However if you want to experience the real character of a place, then you need to keep an eye out for some of the attractions that the locals frequent. For example – the Sunset Markets on Mindil Beach. Each Thursday and Sunday throughout the dry season, you can experience the buzz in the air as the sun sets over the water and locals flock to the beach to explore stalls filled with crafts, indigenous art, jewellery, and delicious foods from five continents. But the fun isn’t just in exploring the stalls – with the market arrives exciting live entertainment in the form of street performers, fire shows, bands, acrobats, and dance troupes.

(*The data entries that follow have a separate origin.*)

-- ==== Sys2Proof/Tests/Slice0.lean ====
section
/-! SUPPORT. Tests: ill-formed operands refused, worked examples of the spec, and for the statements of
Certificates/Slice0 states and operands that meet their hypotheses. -/

open Sys2Proof Sys2Proof.Machine

namespace Sys2Proof.Tests

set_option Elab.async false

/-! ### Well-formed commands: one ill-formed operand for each check -/

theorem test_wf_refuses : [
    Instr.hostLoad 0 (2 ^ 52) 8, .rdShared (2 ^ 46) (.hart 0), .registerWrite (.hart 0) 0 2 0, .hostLoad 0 0 3,
    .cxlMemRequest 0 0 (.wr 0 [] false), .bisnpResponse 0 0 (.rspData false []), .d2hRequest 0 0 (.dirtyEvict []),
    .atomic 0 (.hart 0) (.amo .add 8 60 0 0) [], .atomic 0 (.hart 0) (.reduce 4 11 0) [], .targetsReceive ⟨[(64, 0)], []⟩,
    .bootStepDone 0 (.memory ⟨0, 0, 0, 0, 0, 0, 0, 0, 0, 0, 0⟩ [] [(0, 32)]), .identNonce 0 [], .fecWindow 0 [] 0 0 0,
    .monDump 0 4, .monUpload 20481, .monUnlock 8, .monRevoke 4, .energyUpdate 0 [] [], .doeCerts 0 0 4097].all
      (fun i => !i.wellFormed) = true := by decide +kernel

theorem test_wf_accepts : [
    Instr.hostLoad 0 (2 ^ 52 - 8) 8, .rdShared (2 ^ 46 - 1) (.hart 0), .atomic 0 (.hart 0) (.amo .add 8 56 0 0) [],
    .targetsReceive ⟨[(63, 0)], []⟩, .monDump 0 8, .monUpload 20480, .monUnlock 7, .monRevoke 3].all
      (fun i => i.wellFormed) = true := by decide +kernel

/-! ### Worked examples of the spec -/

/-- The two addresses of R317's table, with L = 48. -/
theorem test_tier0_examples : decodeT0 48 0x1A40 = (2, 2, 0x40) ∧ decodeT0 48 0x00A800012340 = (6, 2, 0x60000340) := by
  decide +kernel

/-- R129's table: values and codes at the ends of the formats. -/
theorem test_format_ends : fdec fE4M3 0x7E = .fin false 14 5 ∧ fdec fE4M3 0x7F = .nan ∧ fenc fE5M2 rne .nan = (0x7E, 0) ∧
    fdec fE2M1 7 = .fin false 3 1 ∧ fenc f16 rne (.fin false 65504 0) = (0x7BFF, 0) ∧
    fenc f16 rne (.fin false 1 (-24)) = (1, 0) := by decide +kernel

/-- Core 2.11.5 of the addressing example: flat index 349, its window and QFE block, its group's control block and clock
counter. -/
theorem test_core_349 : coreWin 349 = 0x04015D000000 ∧ Reg.qfeCfg 349 = 0x04015DC01000 ∧ Reg.cgPwrCtrl 43 / 65536 = 0x0600803B0000 / 65536 ∧
    Reg.clkAclkCnt 2 11 = 0x060080010158 ∧ locate 0x04015D5FFFFF = .spad 349 0x5FFFFF ∧ locate 0x04015D800000 = .acc 349 0 := by
  decide +kernel

/-- The poison example of the errors chapter, with L = 48: the line's home is slice 87 of SCD2; its two records. -/
theorem test_poison_example :
    homeSlice { Hw.reset with img := { Image.reset with t0Local := 48 } } 0x00A800012340 = 2 * 128 + 87 ∧
    memUnit { Hw.reset with img := { Image.reset with t0Local := 48 } } 0x00A800012340 = (6, 2) ∧
    rasWord0 clsUE 6 2 2 0xFFF 0 = 0xB182002FFF000000 ∧ rasWord0 clsUE 1 3 343 0x157 0x42 = 0xB043157157000042 ∧
    rasWord1 0 0x00A800012340 = 0x00A800012340 := by decide +kernel

/-- The halt line of the boot chapter: channel 19 of controller 1 of SCD2. -/
theorem test_halt_example : haltLine (haltWord 8 7 2 (1 * 256 + 19)) = textLine (ascii "BOOT HALT 0x0872_0113") := by decide +kernel

/-- The product through the slices: a = −2.71875 against exponent 3, b = 0.625 against 0, with s = 7. -/
theorem test_slices_example :
    sliceEl 7 false 3 (.fin true 87 (-5)) = [256 - 43, 256 - 64, 0, 0, 0, 0, 0] ∧
    sliceEl 7 false 0 (.fin false 5 (-3)) = [80, 0, 0, 0, 0, 0, 0] := by decide +kernel

/-! ### States the witnesses share -/

/-- The block with boot complete, over some hardware. -/
def up (hw : Hw) : State := { State.reset with hw := hw, sec := { Sec.reset with step := 10 } }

Locals love this market, as do the visitors who join in the fun each season.

Another event that is extremely popular with the locals each year is The Darwin Cup. Put on your best hat and bring some money to bet on a horse – this is a special event that attracts an audience of around 19,000 each year! The feeling in the air is electric during this winter event, and win or lose, most people have a truly magical experience. In the month leading up to the Darwin Cup, the Darwin Cup Carnival arrives in town, with all of the usual exciting attractions found in travelling carnivals including midways full of rides and games, exhibits, and of course – loads of food. 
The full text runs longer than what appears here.